18
$\begingroup$

I came up with a proof of Artin's linear independence of characters in field theory. The usual proof uses a clever trick devised by Artin. Since I'm not as clever as him, I prefer a proof which doesn't use a clever trick. Is this proof well-known? The proof consists of a few easy steps.

Step 1.

Let $K$ be a field. Let $A \neq 0$ be a not-necessarily-commutative associative unital $K$-algebra. Let $f_1,\dotsc,f_n$ be distinct $K$-algebra homomorphisms from $A$ to $K$. Let $\phi:A \to K^n$ be the map defined by $\phi(x) = (f_1(x),\dotsc,f_n(x))$. Then $\phi$ is surjective.

The proof is an easy consequence of Chinese remainder theorem.

Step 2.

Let $f_1,\dotsc,f_n$ be as above. There are elements $x_1,\dotsc,x_n$ of $A$ such that $f_j(x_i) = \delta(i, j)$ where $\delta(i, j)$ is Kronecker's delta.
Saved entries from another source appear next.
-- ==== Sys2Proof/Machine/Hbm.lean ====
section
/-! DEFINITION. The TTU windows as they decide an address (04, R143 to R145), the HBM address map (07, R214), lines, tags and poison (R217 to R231), and the error logs (R227, R228). -/

namespace Sys2Proof.Machine

/-! ### Windows (R143) -/

/-- BASE of a window, an address. -/
def State.winBase (s : State) (w : Nat) : Nat := s.rdPair Reg.TTU_WIN_BASE_LO Reg.TTU_WIN_BASE_HI [w]

/-- An enabled window covers an address (R143). -/
def State.winCovers (s : State) (pa w : Nat) : Bool :=
  s.flag Reg.TTU_WIN_VALID [w] && s.winBase w ≤ pa && pa < s.winBase w + 2 ^ s.rd Reg.TTU_WIN_SIZE [w]

/-- The window that decides an address: the enabled one with the lowest number that covers it (R143). -/
def State.windowOf (s : State) (pa : Nat) : Option Nat := indexOf (s.winCovers pa) 64 0

/-- The key slot of an address (R219). -/
def State.slotOf (s : State) (pa : Nat) : Nat :=
  match s.windowOf pa with
  | some w => s.rd Reg.MEM_WKEY_SLOT [w]
  | none => 0

/-- The owner of an address (R219). -/
def State.ownerOf (s : State) (pa : Nat) : Nat := s.rd Reg.MEM_KEY_OWNER [s.slotOf pa]

/-! ### The address map of HBM (R214) -/

/-- The first HBM address. -/
def hbmBase : Nat := 0x0010_0000_0000

/-- The end of HBM in a variant (01, Table block.8). -/
def hbmEnd (fz : Fuses) : Nat := hbmBase + fz.variant.hbmStacks * 2 ^ 34

/-- The address lies in the variant's HBM. -/
def isHbm (fz : Fuses) (pa : Nat) : Bool := hbmBase ≤ pa && pa < hbmEnd fz

/-- The stack of an HBM address (R214). -/
def hbmStack (fz : Fuses) (pa : Nat) : Nat := (pa - hbmBase) / 256 % fz.variant.hbmStacks

/-- The offset L within the stack (R214). -/
def hbmOffset (fz : Fuses) (pa : Nat) : Nat :=
  (pa - hbmBase) / 256 / fz.variant.hbmStacks * 256 + (pa - hbmBase) % 256

/-- The controller of an HBM address (R214): 2 × s + L[8]. -/
def hbmController (fz : Fuses) (pa : Nat) : Nat := 2 * hbmStack fz pa + bitsOf (hbmOffset fz pa) 8 1

/-- The pseudo-channel of an HBM address within its controller's group (R214): L[12:9]. -/
def hbmChannel (fz : Fuses) (pa : Nat) : Nat := bitsOf (hbmOffset fz pa) 9 4

/-- The pseudo-channel of an HBM address in the package: 32 × stack + 16 × group + index (07, Table mem.2, SPARED_PC). -/
def hbmPc (fz : Fuses) (pa : Nat) : Nat :=
  32 * hbmStack fz pa + 16 * bitsOf (hbmOffset fz pa) 8 1 + hbmChannel fz pa

/-- The place of a line in its pseudo-channel, in address order (R214, R235): each granule of 8 KB of the stack gives it four lines. -/
def hbmIndex (fz : Fuses) (pa : Nat) : Nat := hbmOffset fz pa / 8192 * 4 + hbmOffset fz pa % 256 / 64

/-- The spare pseudo-channel of a stack (R216), numbered behind the mapped ones of the package. -/
def sparePc (stack : Nat) : Nat := 32 * 6 + stack

/-- The spare of a stack. -/
def State.spare (s : State) (k : Nat) : Spare := tget {} s.hbm.spares k

/-- The state with the spare of a stack replaced. -/
def State.setSpare (s : State) (k : Nat) (x : Spare) : State :=
  { s with hbm := { s.hbm with spares := tput s.hbm.spares k x } }

/-- The bytes of a pseudo-channel (R236). -/
def pcBytes : Nat := 2 ^ 29

/-- The pseudo-channel that serves an address: the spare below the copy pointer of a migration, and the whole of the spared channel after it (R235, R236). -/
def State.servedBy (s : State) (pa : Nat) : Nat :=
  let pc := hbmPc s.fuses pa
  let k := pc / 32
  let sp := s.rd Reg.MEM_STK_SPARE [k]
  if sp ≠ 0 && s.rd Reg.MEM_STK_SPARED_PC [k] = pc % 32 && 64 * hbmIndex s.fuses pa < (s.spare k).copied then sparePc k else pc

/-! ### Keys and lines (R217 to R221, R231) -/

/-- The generation of a slot's key. -/
def State.serialOf (s : State) (slot : Nat) : Nat := tget 1 s.hbm.serials slot

/-- The 128-bit key of a slot (R220). -/
def State.keyOf (s : State) (slot : Nat) : Nat := tget 0 s.hbm.keys slot

/-- A stored line; an unlisted one was never written under any key, or is poisoned by the verification pass. -/
def State.lineAt (s : State) (pa : Nat) : Line := tget { slot := 0, serial := 0, poisoned := s.hbm.blank } s.hbm.lines (pa / 64)

/-- The state with a line's metadata replaced. -/
def State.setLine (s : State) (pa : Nat) (l : Line) : State :=
  { s with hbm := { s.hbm with lines := tput s.hbm.lines (pa / 64) l } }

/-- The 64 data bytes of a line. -/
def State.lineBytes (s : State) (pa : Nat) : List Byte := memBytes s.mem (pa / 64 * 64) 64

/-- The message over which an integrity tag is computed: PA[47:6] as 8 bytes, and the 64 data bytes (R218). -/
def tagMessage (pa : Nat) (data : List Byte) : List Byte := leBytes 8 (pa / 64) ++ data
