-- ==== Sys2Proof/Machine/Routes.lean ====
section
/-! DEFINITION. The Gateway Engine's routing (14, R462, R463, R467 to R473): receive rings, routes, policing, end-to-end checks, signals, tunnels, wheel samples, and received Ethernet, CAN and LIN frames. -/

namespace Sys2Proof.Machine

/-! ### Receive rings (R463, Table net.3) -/

/-- What a ring record holds: KIND, source, E2E and MACsec flags, ingress time, SA and TA, and the payload. -/
structure RingRec where
  kind : Nat
  src : Nat
  e2e : Bool := false
  sec : Bool := false
  time : Nat
  sata : Nat := 0
  payload : List Byte
  deriving DecidableEq, Repr

/-- The header of a record (Table net.3). -/
def RingRec.header (r : RingRec) (time q seq len : Nat) (trunc : Bool) : List Byte :=
  leBytes 8 time ++ leBytes 1 (q % 8) ++ leBytes 1 r.kind ++ leBytes 1 r.src ++ leBytes 1 (ofBits [trunc, r.e2e, r.sec])
    ++ leBytes 2 len ++ leBytes 2 0 ++ leBytes 4 seq ++ leBytes 4 r.sata ++ leBytes 8 0

/-- A record goes into the next slot of a ring with the tag of its owner, TIME last; after every MSG_N records the owner is told (R444, R463). A ring whose MSG_N or SLOT_LOG2 is below its range is not enabled, and takes none. -/
def State.ringWrite (s : State) (n r : Nat) (x : RingRec) : State :=
  let log := s.rd Reg.NET_RING_SLOT_LOG2 [n, r]
  let every := s.rd Reg.NET_RING_MSG_N [n, r]
  if log < 6 || every = 0 then s
  else
    let owner := s.rd Reg.NET_RING_OWNER [n, r]
    let seq := s.rd Reg.NET_RING_SEQ [n, r]
    let slot := seq % (s.rd Reg.NET_RING_NBUF1 [n, r] + 1)
    let base := s.rd Reg.NET_RING_BASE_LO [n, r] * 2 ^ 12 + 2 ^ 32 * s.rd Reg.NET_RING_BASE_HI [n, r] + slot * 2 ^ log
    let len := min x.payload.length (2 ^ log - 32)
    let cut := x.payload.length > 2 ^ log - 32
    let q := s.quality
    let a : Access := { tag := owner, pid := 0, src := .xd n, kind := .write }
    let s := (s.dmaWrite a base (x.header 0 q seq len cut)).2
    let s := (s.dmaWrite a (base + 32) (x.payload.take len)).2
    let s := (s.dmaWrite a base (x.header x.time q seq len cut)).2
    let s := s.incWrap Reg.NET_RING_SEQ [n, r] 1
    if (seq + 1) % every = 0 then s.sendBehind n owner (s.rd Reg.NET_RING_VEC [n, r]) else s

/-! ### Controllers and tunnels as destinations (R468, R469, R473) -/

/-- A frame suits a controller: enabled, not quiesced by a HANDOVER (R260), its format within MODE, its data within MAX_LEN (0: the maximum of the format). -/
def State.canFits (s : State) (n c : Nat) (f : CanFrame) : Bool :=
  let len := s.rd Reg.CAN_CTL_MAX_LEN [n, c]
  let mode := s.rd Reg.CAN_CTL_MODE [n, c]
  s.canPowered n c && s.flag Reg.CAN_CTL_EN [n, c] && s.rd Reg.ENC_OWN_STEP [ownIndex 1 n c] = 0 && (len = 0 || f.data.length ≤ len)
    && (f.fmt = 0 || (f.fmt ≤ 2 && 1 ≤ mode) || (f.fmt = 3 && mode = 2))

/-- A frame of a route or a signal PDU is offered to a controller (R469). -/
def State.routeSend (s : State) (n c : Nat) (f : CanFrame) : State :=
  if !s.canFits n c f then s
  else match s.canOffer n c .main f with
    | (.full, t) => t.incSat Reg.NET_IDS_BUF_DROP [n] 1
    | (_, t) => t

/-- The `n` bytes of a number, the most significant first: the order of Ethernet and IEEE 1722. -/
def beBytes (n v : Nat) : List Byte := (leBytes n v).reverse

/-- The number that bytes spell, the most significant first. -/
def ofBeBytes (b : List Byte) : Nat := ofLeBytes b.reverse

/-- An ACF CAN or, with `brief`, ACF CAN Brief message of IEEE 1722-2016; `ts` is its message timestamp. -/
def acfMessage (brief : Bool) (bus ts : Nat) (f : CanFrame) : List Byte :=
  let pad := (4 - f.data.length % 4) % 4
  let quads := (if brief then 2 else 4) + (f.data.length + pad) / 4
  let flags := pad * 64 + ofBits [f.esi, f.fmt ≥ 1, f.fmt = 2, f.ide, f.rtr, false]
  beBytes 2 ((if brief then 2 else 1) * 512 + quads) ++ beBytes 1 flags ++ beBytes 1 (bus % 32)
    ++ (if brief then [] else beBytes 8 ts) ++ beBytes 4 f.id ++ f.data ++ List.replicate pad 0
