/-- SCATTER along an axis, in the order of the index positions, so that the last one stands (R310); an index outside Y stores nothing. -/
def scatter (d : Td) (x w y : Tn) : Result :=
  let ax := d.p3
  if x.dims = setNth y.dims ax w.v.length then
    some ((positions x.dims).foldl (fun l ix =>
      match indexIn (w.v.getD (nth ix ax) .nan) (nth y.dims ax) with
      | some i =>
        let k := flatIndex y.dims (setNth ix ax i)
        l.set k (scatterOp (isIntType d.tin && isIntType d.tout) d.p4 (l.getD k .nan) (x.at_ ix))
      | none => l) y.v)
  else none

/-- TRANSPOSE: dimension k of Y is dimension P3[2k+1:2k] of X. -/
def transpose (d : Td) (x : Tn) : Result :=
  let p := fun k => bitsOf d.p3 (2 * k) 2
  if d.y.dims = [0, 1, 2, 3].map (fun k => nth x.dims (p k)) then
    some ((positions d.y.dims).map (fun ix =>
      x.at_ ([0, 1, 2, 3].map (fun q => (([0, 1, 2, 3].find? (fun k => p k = q)).map (nth ix)).getD 0))))
  else none

/-! ### Operations over the descriptor -/

/-- ATTENTION: softmax(X · Wᵀ × scale + mask) · V, V shaped as W at P0 (R320). -/
def State.attention (s : State) (u : TileCtx) (d : Td) : Status × State :=
  s.withX u d (fun x s => s.withWeights u d (fun w s =>
    match s.readTensor u d.tw { d.w with addr := d.p0 % 2 ^ 48, loc := true } with
    | (st, l, s) =>
      if st ≠ .ok then (st, s) else
      let v : Tn := ⟨d.w.dims, l.map (elemValue d.tw)⟩
      let q := nth x.dims 1
      let k := nth w.dims 1
      s.withList u d.p1 (k * q) (fun mask s =>
        let fits := nth x.dims 0 = nth w.dims 0 && x.dims.drop 2 = w.dims.drop 2 && d.y.dims = x.dims
        let res : Result := if !fits then none else
          some ((positions [q, nth x.dims 2, nth x.dims 3]).flatMap (fun ix =>
            let at3 := fun (t : Tn) c r => t.at_ [c, r, nth ix 1, nth ix 2]
            let row := (List.range k).map (fun j =>
              let a := (d.dot ((List.range (nth x.dims 0)).map (fun c => (at3 x c (nth ix 0), at3 w c j)))).r32
              let a := a.mul32 (fp32.decode (bitsOf d.p4 0 32))
              match optAt mask (j + k * nth ix 0) with | some m => a.add32 m | none => a)
            let p := softmaxRow row
            (List.range (nth x.dims 0)).map (fun c => floatDot ((p.zip (List.range k)).map (fun e => (e.1, at3 v c e.2))))))
        s.putResult u d (d.out none none (.ofInt 0)) res)))

/-- NORM over the tensor with gamma and beta of one D0 row; its result is open (DESIGN CHOICE, log entry 15). -/
def State.norm (s : State) (u : TileCtx) (d : Td) : Status × State :=
  s.withX u d (fun x s => s.withList u d.p0 (nth x.dims 0) (fun g s => s.withList u d.p1 (nth x.dims 0) (fun b s =>
    let bits := fun (l : Option (List Fl)) => (l.getD []).map Fl.bits32
    let r := Config.norm32 d.p3 d.p2 (bitsOf d.p4 0 32) x.dims (x.v.map Fl.bits32) (bits g) (bits b)
    s.putResult u d (d.out none none (.ofInt 0))
      (if d.y.dims = x.dims then some ((List.range x.v.length).map (fun k => fp32.decode (r.getD k 0 % 2 ^ 32))) else none))))
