/-! ### ST_DENIED: grants of tiles and clusters (R31, R295, R354, R591) -/

/-- The instance and the process identifier of a grant as one number. -/
def State.infGrantee (s : State) (t g : Nat) : Nat := s.rd Reg.INF_SLICE_INST [t, g] * 2 ^ 20 + s.rd Reg.INF_SLICE_PID [t, g]
def State.gfxGrantee (s : State) (c g : Nat) : Nat := s.rd Reg.GFX_SLICE_INST [c, g] * 2 ^ 20 + s.rd Reg.GFX_SLICE_PID [c, g]

/-- The fields of a grant of a tile. -/
def infSlice : List Row :=
  [Reg.INF_SLICE_INST, Reg.INF_SLICE_VALID, Reg.INF_SLICE_SAVE_64K, Reg.INF_SLICE_PID, Reg.INF_SLICE_SAVE_BASE]

/-- The fields of a grant of a cluster. -/
def gfxSlice : List Row := [Reg.GFX_SLICE_INST, Reg.GFX_SLICE_VALID, Reg.GFX_SLICE_PID, Reg.GFX_SLICE_SAVE_BASE]

/-- The commit changes or clears a valid grant of a tile whose grantee has descriptors there. -/
def Judge.infTaken (j : Judge) (t g : Nat) : Bool :=
  j.s.flag Reg.INF_SLICE_VALID [t, g] && j.changesAny infSlice [t, g] && (j.s.tileQueue t).any (j.s.ofGrant t g)

def Judge.deniedInf (j : Judge) : Bool :=
  (!(j.at_ [Reg.INF_GOV_CTRL_SHARE]).isEmpty &&
      (let v := j.t.rd Reg.INF_GOV_CTRL_SHARE []; v = 0 || j.t.rd Reg.BOOT_ID1_GOV_CEIL [] < v))
    || (j.keys infSlice).any (fun t =>
        repeats (([0, 1, 2, 3].filter (fun g => j.t.flag Reg.INF_SLICE_VALID [t, g])).map (j.t.infGrantee t))
          || [0, 1, 2, 3].any (j.infTaken t) || j.s.tileOff (j.s.rd Reg.INF_TILE_PHYS [t]))

/-- A grantee of a cluster has an outstanding stream or compute job there. -/
def State.clusterWork (s : State) (c g : Nat) : Bool :=
  let inst := s.rd Reg.GFX_SLICE_INST [c, g]
  let pid := s.rd Reg.GFX_SLICE_PID [c, g]
  s.gfx.jobs.any (fun x => bitAt x.mask c && x.inst = inst && x.pid = pid)
    || s.gfx.comps.any (fun x => bitAt x.mask c && x.inst = inst && compPid x.desc = pid)

/-- The commit changes or clears a valid grant of a cluster whose grantee has work there. -/
def Judge.gfxTaken (j : Judge) (c g : Nat) : Bool :=
  j.s.flag Reg.GFX_SLICE_VALID [c, g] && j.changesAny gfxSlice [c, g] && j.s.clusterWork c g

/-- An enabled context in grow mode is bound to an instance of class C2 (R354). -/
def State.badGctx (s : State) (n : Nat) : Bool :=
  s.flag Reg.GFX_GCTX_ENABLE [n] && s.flag Reg.GFX_GCTX_MODE [n] && s.rd Reg.TTU_INST_CLASS [s.rd Reg.GFX_GCTX_INST [n]] = 2

def Judge.deniedGfx (j : Judge) : Bool :=
  (!(j.at_ [Reg.GFX_GCTX_INST, Reg.GFX_GCTX_MODE, Reg.GFX_GCTX_ENABLE, Reg.TTU_INST_CLASS]).isEmpty && (List.range 32).any j.t.badGctx)
    || (j.keys gfxSlice).any (fun c =>
        repeats (([0, 1, 2, 3].filter (fun g => j.t.flag Reg.GFX_SLICE_VALID [c, g])).map (j.t.gfxGrantee c))
          || [0, 1, 2, 3].any (j.gfxTaken c))

/-! ### ST_DENIED: display pipes (R367, R370, R372, R386) -/

/-- The timing of a pipe keeps the limits of R370. -/
def State.timingOk (s : State) (d : Nat) : Bool :=
  let hact := s.rd Reg.DSP_PIPE_HACT [d]
  let vact := s.rd Reg.DSP_PIPE_VACT [d]
  let khz := s.rd Reg.DSP_PIPE_KHZ [d]
  let total := s.rd Reg.DSP_PIPE_HTOT [d] * s.rd Reg.DSP_PIPE_VTOT [d]
  64 ≤ hact && hact ≤ 4096 && 64 ≤ vact && vact ≤ 2304 && 25000 ≤ khz && khz ≤ 600000
    && total ≠ 0 && 24 * total ≤ khz * 1000 && khz * 1000 ≤ 120 * total

/-- The output of a pipe. -/
def State.pipeOut (s : State) (d : Nat) : Nat := 4 * s.rd Reg.DSP_PIPE_OUT_XD [d] + s.rd Reg.DSP_PIPE_OUT_PORT [d]

/-- What an enabled pipe may not be left as (R367, R370). The spec gives no field for the rate of a link, so the greatest pixel clock that it carries is open (DEDUCED, log entry 32). -/
def State.badPipe (s : State) (d : Nat) : Bool :=
  s.flag Reg.DSP_PIPE_ENABLE [d] &&
    ([0, 1, 2, 3].any (fun e => e ≠ d && s.flag Reg.DSP_PIPE_ENABLE [e] && s.pipeOut e = s.pipeOut d)
      || (s.rd Reg.DSP_PIPE_OUT_PORT [d] = 2 &&
          s.rd Reg.ENC_OWN_OWNER [ownIndex 6 (s.rd Reg.DSP_PIPE_OUT_XD [d]) 0] ≠ s.rd Reg.DSP_PIPE_INST [d])
      || !s.timingOk d || Config.linkKhz (s.pipeOut d) (s.rd Reg.DSP_PIPE_BPC [d]) < s.rd Reg.DSP_PIPE_KHZ [d] || s.rd Reg.DSP_PIPE_FB_LOG2 [d] < 20 || 34 < s.rd Reg.DSP_PIPE_FB_LOG2 [d])

/-- The fields that R372 holds while a pipe is enabled. -/
def pipeHeld : List Row :=
  [Reg.DSP_PIPE_INST, Reg.DSP_PIPE_OUT_XD, Reg.DSP_PIPE_OUT_PORT, Reg.DSP_PIPE_HACT, Reg.DSP_PIPE_HTOT, Reg.DSP_PIPE_HFP,
   Reg.DSP_PIPE_HSW, Reg.DSP_PIPE_VACT, Reg.DSP_PIPE_VTOT, Reg.DSP_PIPE_VFP, Reg.DSP_PIPE_VSW, Reg.DSP_PIPE_KHZ, Reg.DSP_PIPE_HPOL,
   Reg.DSP_PIPE_VPOL, Reg.DSP_PIPE_FB_BASE_LO, Reg.DSP_PIPE_FB_BASE_HI, Reg.DSP_PIPE_FB_LOG2, Reg.DSP_PIPE_RING_LO,
   Reg.DSP_PIPE_RING_HI, Reg.DSP_PIPE_RING_LOG2]

def Judge.deniedDsp (j : Judge) : Bool :=
  (j.keys Reg.rowsDSP).any (fun d =>
    j.t.badPipe d || (j.s.flag Reg.DSP_PIPE_ENABLE [d] && j.changesAny pipeHeld [d])
      || (j.t.rd Reg.DSP_PIPE_WARP_MODE [d] = 2 && j.t.rd Reg.DSP_PIPE_PLANE_MM [d] = 0))

/-! ### ST_DENIED: streams and Sextant (R399, R416, R441, Tables sns.3, sns.4, sxt.6) -/

/-- The source of a stream: KIND, XD, and PORT and VC, FLOW or PORT (Table sns.1). -/
def State.sourceOf (s : State) (n : Nat) : List Nat :=
  let kind := s.rd Reg.SNS_STREAM_KIND [n]
  let port := s.rd Reg.SNS_STREAM_PORT [n]
  [kind, s.rd Reg.SNS_STREAM_XD [n]] ++
    (if kind = 1 then [port, s.rd Reg.SNS_STREAM_VC [n]]
     else if kind = 2 then [bitsOf (s.rd Reg.SNS_STREAM_PARSE1 [n]) 24 8]
     else if kind = 3 then [port] else [])

/-- The streams that are enabled on a source. -/
def State.liveStreams (s : State) : List Nat :=
  (List.range 128).filter (fun n => s.flag Reg.SNS_STREAM_ENABLE [n] && s.rd Reg.SNS_STREAM_KIND [n] ≠ 0)

/-- The index of a source lies in its range, and the PARSE words in theirs. -/
def State.streamForm (s : State) (n : Nat) : Bool :=
  let kind := s.rd Reg.SNS_STREAM_KIND [n]
  let p0 := s.rd Reg.SNS_STREAM_PARSE0 [n]
  let p1 := s.rd Reg.SNS_STREAM_PARSE1 [n]
  if kind = 1 then s.rd Reg.SNS_STREAM_PORT [n] ≤ 15
  else if kind = 2 then 4 ≤ bitsOf p0 8 6
  else if kind = 3 then s.rd Reg.SNS_STREAM_PORT [n] ≤ 3 && 12 ≤ bitsOf p0 8 5 && 1 ≤ bitsOf p1 1 5 && bitsOf p1 1 5 ≤ 20
  else true

/-- What an enabled stream may not be left as: two streams on one source, where KIND names one, and ranges that hold whatever KIND is (R104). -/
def State.badStream (s : State) (n : Nat) : Bool :=
  let live := s.liveStreams
  s.flag Reg.SNS_STREAM_ENABLE [n] &&
    ((live.contains n && live.any (fun m => m ≠ n && s.sourceOf m = s.sourceOf n)) || !s.streamForm n
      || s.rd Reg.SNS_STREAM_NBUF [n] = 0 || s.rd Reg.SNS_STREAM_SLOT_LOG2 [n] < 6 || 28 < s.rd Reg.SNS_STREAM_SLOT_LOG2 [n]
      || s.rd Reg.SNS_STREAM_TMO_US [n] = 0 || 1000000 < s.rd Reg.SNS_STREAM_TMO_US [n])

def Judge.deniedSns (j : Judge) : Bool :=
  (j.keys Reg.rowsSNS).any j.t.badStream
    || (j.s.flag Reg.SXT_CFG_ENABLE [] && (j.at_ [Reg.SNS_STREAM_PART]).any (j.changes Reg.SNS_STREAM_PART))

/-- The fields of SXT that R441 holds while Sextant is enabled. -/
def sxtHeld : List Row :=
  [Reg.SXT_CFG_REF, Reg.SXT_RING_LO, Reg.SXT_RING_HI, Reg.SXT_RING_LOG2, Reg.SXT_SLOT_LOG2, Reg.SXT_EGO_RING_LO, Reg.SXT_EGO_RING_HI,
   Reg.SXT_EGO_EGO_LOG2]

/-- Only cameras and lidars are members, and REF names a camera member (R416). -/
def State.badMembers (s : State) : Bool :=
  let ref := s.rd Reg.SXT_CFG_REF []
  s.members.any (fun n => !(s.isCamera n || s.isLidar n))
    || ((!s.members.isEmpty || s.flag Reg.SXT_CFG_ENABLE []) && !(s.isMember ref && s.isCamera ref))

def Judge.deniedSxt (j : Judge) : Bool :=
  (j.s.flag Reg.SXT_CFG_ENABLE [] && (j.changesAny sxtHeld [] || (j.at_ [Reg.SXT_MEMBER]).any (j.changes Reg.SXT_MEMBER)))
    || (!(j.at_ [Reg.SXT_MEMBER, Reg.SXT_CFG_REF, Reg.SXT_CFG_ENABLE, Reg.SNS_STREAM_KIND]).isEmpty && j.t.badMembers)
    || (!(j.at_ Reg.rowsSXT).isEmpty && j.t.flag Reg.SXT_CFG_ENABLE [] &&
        (3 < j.t.rd Reg.SXT_RING_LOG2 [] || j.t.rd Reg.SXT_SLOT_LOG2 [] < 20 || 28 < j.t.rd Reg.SXT_SLOT_LOG2 []))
The proof is an easy consequence of Step 1.

Step 3

Let $K$ and $A$ be as above. Let $\text{Homalg}(A, K)$ be the set of $K$-algebra homomorphisms from $A$ to $K$. Let $\text{Hom}(A, K)$ be the set of $K$-linear maps from $A$ to $K$. Then $\text{Homalg}(A, K)$ is a linearly independent subset of $\text{Hom}(A, K)$.

The proof is an easy consequence of Step 2.

Step 4 (Artin's linear independence of characters)

Let $K$ be a field. $K$ is regarded as a monoid by multiplication. Let $M$ be a not-necessarily-commutative monoid. Let $\text{Hom}(M, K)$ be the set of monoid homomorphisms. Let $K^M$ be the set of maps from $M$ to $K$. $K^M$ is regarded as a vector space over $K$. Then $\text{Hom}(M, K)$ is a linearly independent subset of $K^M$.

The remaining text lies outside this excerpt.